It's come to my attention that I haven't replaced the fuel filter in quite a while and drove my car pretty low on gas the other day (The low fuel light never popped on, but I definately put in a low fuel light amount of gas. And the temperature gage didn't read anything funny (I hear) when my roommate was driving it when it died.) Someone also drove by and suggested the relay may be gone. When he suggested that a firend who was in the car with my roommate when it died said the heat wouldn't go on when he tried to defog the windows. I've got a ride to work tomorrow so I can get a new filter and releys if neccessary.

thanks


----------



## LONDONDERRY (May 19, 2004)

mnoerpel said:


> It's come to my attention that I haven't replaced the fuel filter in quite a while and drove my car pretty low on gas the other day (The low fuel light never popped on, but I definately put in a low fuel light amount of gas. And the temperature gage didn't read anything funny (I hear) when my roommate was driving it when it died.) Someone also drove by and suggested the relay may be gone. When he suggested that a firend who was in the car with my roommate when it died said the heat wouldn't go on when he tried to defog the windows. I've got a ride to work tomorrow so I can get a new filter and releys if neccessary.
> 
> thanks



Giving the car a tune up never hurts. It sounds like your on a wild goose chase. Have you at least had the car's computer scanned for any stored codes? Remember that just because the engine light is not on doesn't mean there isn't a store code. 

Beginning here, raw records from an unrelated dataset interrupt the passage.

theorem execBr_kept (k : CoreRef) (b : BForm) (s : State) (z : State) (hz : execBr k b s = .next z) : Kept z s := by
  obtain rfl := (done_eq _ _ _).1 hz
  rw [settle_kept']
  apply State.instr_kept <;> intros <;> (try dsimp only) <;> (repeat' split) <;> simp [ansOk, ansNo, ansWait]
@[simp] theorem State.call_kept (s : State) (d c : Nat) (w target : V24) : Kept (State.call s d c w target) s := by
  unfold State.call; (try dsimp only); (repeat' split) <;> simp
theorem execCall_kept (k : CoreRef) (b : BForm) (s : State) (z : State) (hz : execCall k b s = .next z) : Kept z s := by
  obtain rfl := (done_eq _ _ _).1 hz
  rw [settle_kept']
  apply State.instr_kept <;> intros <;> simp [ansOk, ansNo, ansWait]
theorem execCallr_kept (k : CoreRef) (r : RForm) (s : State) (z : State) (hz : execCallr k r s = .next z) : Kept z s := by
  obtain rfl := (done_eq _ _ _).1 hz
  rw [settle_kept']
  apply State.instr_kept <;> intros <;> simp [ansOk, ansNo, ansWait]
theorem execRet_kept (k : CoreRef) (r : RForm) (s : State) (z : State) (hz : execRet k r s = .next z) : Kept z s := by
  obtain rfl := (done_eq _ _ _).1 hz
  rw [settle_kept']
  apply State.instr_kept <;> intros <;> (try dsimp only) <;> (repeat' split) <;> simp [ansOk, ansNo, ansWait]
theorem execTaskend_kept (k : CoreRef) (r : RForm) (s : State) (z : State) (hz : execTaskend k r s = .next z) : Kept z s := by
  obtain rfl := (done_eq _ _ _).1 hz
  rw [settle_kept']
  apply State.instr_kept <;> intros <;> simp [ansOk, ansNo, ansWait]
theorem execTrap_kept (k : CoreRef) (i : IForm) (s : State) (z : State) (hz : execTrap k i s = .next z) : Kept z s := by
  obtain rfl := (done_eq _ _ _).1 hz
  rw [settle_kept']
  apply State.instr_kept <;> intros <;> simp [ansOk, ansNo, ansWait]
theorem execBrk_kept (k : CoreRef) (r : RForm) (s : State) (z : State) (hz : execBrk k r s = .next z) : Kept z s := by
  obtain rfl := (done_eq _ _ _).1 hz
  rw [settle_kept']
  apply State.instr_kept <;> intros <;> (try dsimp only) <;> (repeat' split) <;> simp [ansOk, ansNo, ansWait]
theorem execMfs_kept (k : CoreRef) (r : RForm) (s : State) (z : State) (hz : execMfs k r s = .next z) : Kept z s := by
  obtain rfl := (done_eq _ _ _).1 hz
  rw [settle_kept']
  apply State.pureInstr_kept <;> intros <;> simp [ansOk, ansNo, ansWait]
theorem execMts_kept (k : CoreRef) (r : RForm) (s : State) (z : State) (hz : execMts k r s = .next z) : Kept z s := by
  obtain rfl := (done_eq _ _ _).1 hz
  rw [settle_kept']
  apply State.pureInstr_kept <;> intros <;> simp [ansOk, ansNo, ansWait]
@[simp] theorem State.spillLine_kept (s : State) (d c w : Nat) : Kept (State.spillLine s d c w).2 s := by
  unfold State.spillLine; (try dsimp only); (repeat' split) <;> simp
theorem execSpill_sec (k : CoreRef) (r : RForm) (s z : State) (hz : execSpill k r s = .next z) : KeptSec z s := by
  obtain rfl := (done_eq _ _ _).1 hz
  rw [settle_sec']
  apply State.instr_sec; intro x; dsimp only
  repeat' (split <;> (try (rename_i h; have h2 := congrArg Prod.snd h; dsimp only at h2; clear h; subst h2)))
  all_goals simp
theorem execSpill_wf (k : CoreRef) (r : RForm) (s z : State) (hw : MemWf s) (hz : execSpill k r s = .next z) : MemWf z := by
  obtain rfl := (done_eq _ _ _).1 hz
  rw [settle_wf']
  apply State.instr_wf _ _ _ _ _ hw; intro x; dsimp only
  repeat' (split <;> (try (rename_i h; have h2 := congrArg Prod.snd h; dsimp only at h2; clear h; subst h2)))
  all_goals simp_all
theorem execFill_kept (k : CoreRef) (r : RForm) (s : State) (z : State) (hz : execFill k r s = .next z) : Kept z s := by
  obtain rfl := (done_eq _ _ _).1 hz
  rw [settle_kept']
  apply State.instr_kept
  all_goals (intros; try dsimp only)
  repeat' (split <;> (try (rename_i h; have h2 := congrArg Prod.snd h; dsimp only at h2; clear h; subst h2)))
  all_goals first
    | done
    | (simp_all; done)
    | (apply foldl_kept; intro s x; (repeat' split) <;> simp_all; done)
    | (rename_i h; have h2 := congrArg Prod.snd h; dsimp only at h2; clear h; subst h2; simp_all; done)
    | (rename_i h _; have h2 := congrArg Prod.snd h; dsimp only at h2; clear h; subst h2; simp_all; done)
    | (rename_i h _ _; have h2 := congrArg Prod.snd h; dsimp only at h2; clear h; subst h2; simp_all; done)
    | skip
theorem execAbort_kept (k : CoreRef) (r : RForm) (s : State) (z : State) (hz : execAbort k r s = .next z) : Kept z s := by
  obtain rfl := (done_eq _ _ _).1 hz
  rw [settle_kept']
  apply State.instr_kept <;> intros <;> simp [ansOk, ansNo, ansWait]
@[simp] theorem State.handlerEvent_kept (s : State) (d c : Nat) : Kept (State.handlerEvent s d c) s := by
  unfold State.handlerEvent; (try dsimp only); (repeat' split) <;> simp
theorem execTret_kept (k : CoreRef) (r : RForm) (s : State) (z : State) (hz : execTret k r s = .next z) : Kept z s := by
  obtain rfl := (done_eq _ _ _).1 hz
  rw [settle_kept']
  apply State.instr_kept <;> intros <;> (try dsimp only) <;> (repeat' split) <;> simp [ansOk, ansNo, ansWait]

end Sys2Proof.Machine
end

But I'm telling you if your car is stalling out and then you wait a few seconds and it restartes and stalls out again, its more or less the distributor. If you don't believe me do a search "distributor" on this forum for the 1993-1997 section and you'll see tons of hits. Like I mentioned it a very very commone isses with these Altimas. Now just because you don't see any oil inside the distributor doesn't mean there's not a distributor issue.
Good Luck Frank


----------



## mnoerpel (Feb 19, 2006)

I replaced the distributor cap, rotor button, spark plugs (which smell like they're geting fuel), and fuel filter and it's still not working. I checked the ECM when it first happened and it gave th ethe code 34 -- Knock Sensor (the car was overheating when it went out. The temp gage said it was fine, but it was clearly overheating and there was no coolant in the radiator when I checked it the next morning and I'm told the heat would not come on to defog the windows). Now the ECM reads 55 -- Everythings alright (clearly not the case). But the Haynes manual says the Knock sensor throws off the timing. Would an engine start if the timing was off?

I am on a wild goose chase here mainly because I don't have the money to get a new distributor.


----------



## dmcgreal (May 7, 2006)

just trust me on this your knock sensor is not bad it is your dist. replace it you are on a wild goose chase i mean if you dont wat to take are advise its fine if you dont have the money to buy one go to the junk yard and get one for like 20 bucks im 99.9% sure that is your problem and if im not ill come to your house and fix it myself so stop working your self up about a knock sensor altimas throw that code when something is wrong with the ignition system because the dist. dose not have a sensor in it to throw a code and as for the overheating the water pump runs off the timeing belt and it was not functioning right because of the ignition problem

just trust me
dan


----------



## mnoerpel (Feb 19, 2006)

Hey all, I thought I should let everyone know what the outcome of my car troubles were. I took it to a mechanic who said my water pump was not working and there was some water in the oil. He replaced the water pump and when he did, he found what looked like brass shards in the water and oil. It turns out that before I had bought it, the block had cracked and it had been fixed with block sealer. That worked fine for over 3 years until the water pump went out and the car overheated which reopened that crack. He was able to get the car running, but after the 4 mile ride home, the oil looked like chocolate milk. I tried the block filler again, but there are bubbles in my oil and it won't idle, so unless all the water didn't get out when I changed the oil, it didn't work. 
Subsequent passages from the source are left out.